O sol cobria a serra, estava lindo. No céu, o vermelho do vestido, o sol dizendo ao nosso herói, Adeus!
Entrou na casa, a Sinhá havia saído, a saudade não o abatia mais, mas tinha um sentimento, começava a vontade louca de conta-lo a ela, o medo o afligia, olhou uma mesa de centro, e decidiu, "vou fazer um bilhete".
"Minha Sinhá, a tempos que venho tentando te revelar, algo que já foi melancólico e assassino, na época em que as pessoas morriam de amor.

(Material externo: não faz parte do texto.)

theorem blksWf_moveBlocks {t : Tbl Blk} (per src dst : Nat) (h : blksWf t = true) : blksWf (moveBlocks per src dst t) = true := by
  have hall : (t.filter fun kv => kv.1 / per == src).all (fun kv => twf 0 kv.2.data) = true := by
    have := blksWf_filter (fun kv => kv.1 / per == src) h
    simp only [blksWf, Bool.and_eq_true] at this
    exact this.2
  unfold moveBlocks
  generalize (t.filter fun kv => kv.1 / per == src) = l at hall
  have h0 := blksWf_filter (fun kv => kv.1 / per != src && kv.1 / per != dst) h
  generalize (t.filter fun kv => kv.1 / per != src && kv.1 / per != dst) = u at h0
  induction l generalizing u with
  | nil => exact h0
  | cons x r ih =>
    rw [List.all_cons, Bool.and_eq_true] at hall
    exact ih hall.2 _ (blksWf_tset h0 hall.1)

theorem State.mapOutCopied_keeps (h : Keeps s0 s) : Keeps s0 (State.mapOutCopied s a2 a3) := by
  unfold State.mapOutCopied
  extract_lets tb per old x re m marks s1 fix y s2 r z s3
  have h1 : Keeps s0 s1 := by
    have h2 : Keeps s0 { s1 with mem := s.mem } := .upd h rfl
    refine ⟨h2.pending, h2.fixed, h2.content, h2.version, fun d => ?_⟩
    have d1 := h2.dram d
    simp only [State.dramWf, Bool.and_eq_true] at d1 ⊢
    refine ⟨⟨?_, ?_⟩, d1.2⟩
    · show blksWf (if tb then m.a else moveBlocks per old a3 m.a) = true
      split
      · exact d1.1.1
      · exact blksWf_moveBlocks _ _ _ d1.1.1
    · show blksWf (if tb then moveBlocks per old a3 m.b else m.b) = true
      split
      · exact blksWf_moveBlocks _ _ _ d1.1.2
      · exact d1.1.2
  have h2 : Keeps s0 s2 := State.setHull_keeps h1
  have h3 : Keeps s0 s3 := State.setUnit_keeps h2
  exact State.mapOut_keeps h3

theorem State.mapOutNext_keeps (h : Keeps s0 s) : Keeps s0 (State.mapOutNext a1 s) := by
  induction a1 generalizing s with
  | zero => exact h
  | succ n ih =>
    unfold State.mapOutNext
    split
    · exact ih (State.mapOutStart_keeps (.upd h rfl))
    · exact h

theorem State.markSeen_keeps (h : Keeps s0 s) : Keeps s0 (State.markSeen s a2) := by
  unfold State.markSeen
  extract_lets +onlyGivenNames x1 x2
  exact .upd h (by simp only [State.keptPart])

theorem State.measureBoot_keeps (h : Keeps s0 s) : Keeps s0 (State.measureBoot s a2) := by
  unfold State.measureBoot
  extract_lets +onlyGivenNames x1 x2
  exact .foldl h fun _ _ h3 => (State.extend_keeps h3)

theorem State.nmuEnd_keeps (h : Keeps s0 s) : Keeps s0 (State.nmuEnd s a2 a3) := by
  unfold State.nmuEnd
  split
  · exact State.descDone_keeps h
  · exact h

theorem Keeps.foldSt {α : Type} {f : Parts → α → Parts} {l : List α} {p : Parts} (h : Keeps s0 p.st)
    (k : ∀ p x, Keeps s0 p.st → Keeps s0 (f p x).st) : Keeps s0 (l.foldl f p).st := by
  induction l generalizing p with
  | nil => exact h
  | cons x r ih => exact ih (k p x h)

theorem Keeps.foldSt1 {α β : Type} {f : Parts × β → α → Parts × β} {l : List α} {p : Parts × β} (h : Keeps s0 p.1.st)
    (k : ∀ p x, Keeps s0 p.1.st → Keeps s0 (f p x).1.st) : Keeps s0 (l.foldl f p).1.st := by
  induction l generalizing p with
  | nil => exact h
  | cons x r ih => exact ih (k p x h)

theorem Parts.fail_keeps (h1 : Keeps s0 p1.st) : Keeps s0 (Parts.fail p1 a2 a3 a4 a5 a6).st := by
  unfold Parts.fail
  repeat' first
    | with_reducible assumption
    | with_reducible refine State.huskFail_keeps ?_

theorem State.parts_keeps (h : Keeps s0 s) : Keeps s0 (State.parts s).st := by
  unfold State.parts
  repeat' first
    | with_reducible assumption

theorem State.partStop_keeps (h : Keeps s0 s) : Keeps s0 (State.partStop s a2 a3) := by
  unfold State.partStop
  repeat' first
    | with_reducible assumption
    | with_reducible refine State.raise_keeps ?_
    | with_reducible refine State.stopHull_keeps ?_
    | with_reducible refine Keeps.ite ?_ ?_

theorem Parts.close_keeps (h1 : Keeps s0 p1.st) : Keeps s0 (Parts.close p1 a2) := by
  unfold Parts.close
  repeat' first
    | with_reducible assumption
    | with_reducible refine State.partStop_keeps ?_
    | with_reducible refine State.nmuEnd_keeps ?_

theorem State.nmuHusk_keeps (h : Keeps s0 s) : Keeps s0 (State.nmuHusk s a2 a3 a4 a5) := by
  unfold State.nmuHusk
  repeat' first
    | with_reducible assumption
    | with_reducible refine Parts.close_keeps ?_
    | with_reducible refine Parts.fail_keeps ?_
    | with_reducible refine State.parts_keeps ?_

theorem State.nmuReturn_keeps (h : Keeps s0 s) : Keeps s0 (State.nmuReturn s a2 a3) := by
  unfold State.nmuReturn
  split
  · exact State.updTile_keeps h
  · exact h

theorem State.takeInbox_keeps (h : Keeps s0 s) : Keeps s0 (State.takeInbox s a2) := by
  unfold State.takeInbox
  exact .upd h (by simp only [State.keptPart])

theorem State.nmuTake_keeps (h : Keeps s0 s) : Keeps s0 (State.nmuTake s a2) := by
  unfold State.nmuTake
  split
  · exact State.updTile_keeps h
  · exact State.takeInbox_keeps h

theorem State.countStale_keeps (h : Keeps s0 s) : Keeps s0 (State.countStale s a2) := by
  unfold State.countStale
  repeat' first
    | with_reducible assumption
    | with_reducible refine State.setHull_keeps ?_

theorem State.nmuRun_keeps (h : Keeps s0 s) (hf4 : ∀ y1, Keeps s0 y1 → ∀ y2, ∀ y3, ∀ y4, ∀ y5, Keeps s0 (f4 y1 y2 y3 y4 y5)) :
    Keeps s0 (State.nmuRun s a2 a3 f4) := by
  unfold State.nmuRun
  repeat' first
    | with_reducible refine hf4 _ ?_ _ _ _ _
    | with_reducible refine State.event_keeps ?_
    | with_reducible refine State.nmuTake_keeps ?_
    | with_reducible refine State.countStale_keeps ?_
    | with_reducible exact Keeps.put rfl rfl rfl rfl (by assumption)
    | split

theorem State.outOfService_keeps (h : Keeps s0 s) : Keeps s0 (State.outOfService s) := by
  unfold State.outOfService
  exact State.event_keeps (.upd h (by simp only [State.keptPart]))

theorem State.setShard_keeps (h : Keeps s0 s) : Keeps s0 (State.setShard s a2 a3) := by
  unfold State.setShard
  exact State.setHull_keeps h

theorem State.twinCompare_keeps (h : Keeps s0 s) : Keeps s0 (State.twinCompare s a2 a3 a4) := by
  unfold State.twinCompare
  split
  · split
    · refine .ite h ?_
      refine .ite ?_ ?_
      · split
        · extract_lets +onlyGivenNames x1 x2
          exact .ite (.foldl h fun _ _ h3 => (State.shardState_keeps h3)) h
        · exact h
      · split
        · exact State.shardState_keeps (State.event_keeps h)
        · extract_lets +onlyGivenNames s1
          have h1 : Keeps s0 s1 := State.event_keeps h
          clear_value s1
          extract_lets +onlyGivenNames s2
          have h2 : Keeps s0 s2 := State.setShard_keeps h1
          clear_value s2
          extract_lets +onlyGivenNames x3
          exact .ite (State.shardState_keeps h2) (State.shardState_keeps h2)
        · exact h
    · exact h
  · exact h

Hoje eu te digo Sinhá, não só por você me fazer tão bem, mas pelo fato dos seus olhos serem tão 'encantadores', não sei se essa seria a palavra certa, mas, vamos ao que interessa.
A paixão toma conta de mim Sinhá, ela é cega, me proporciona a visão da sua visão, onde, qualquer olhar dócil o bastante pode ser um pretexto para achar que esse sentimento é recíproco.
Eu posso estar errado, mas me entenda, dama de vermelho, dê-me uma chance de te mostrar, e eu serei o que você quiser, e se não quiser, eu serei alguém que você passará a querer, mais e mais.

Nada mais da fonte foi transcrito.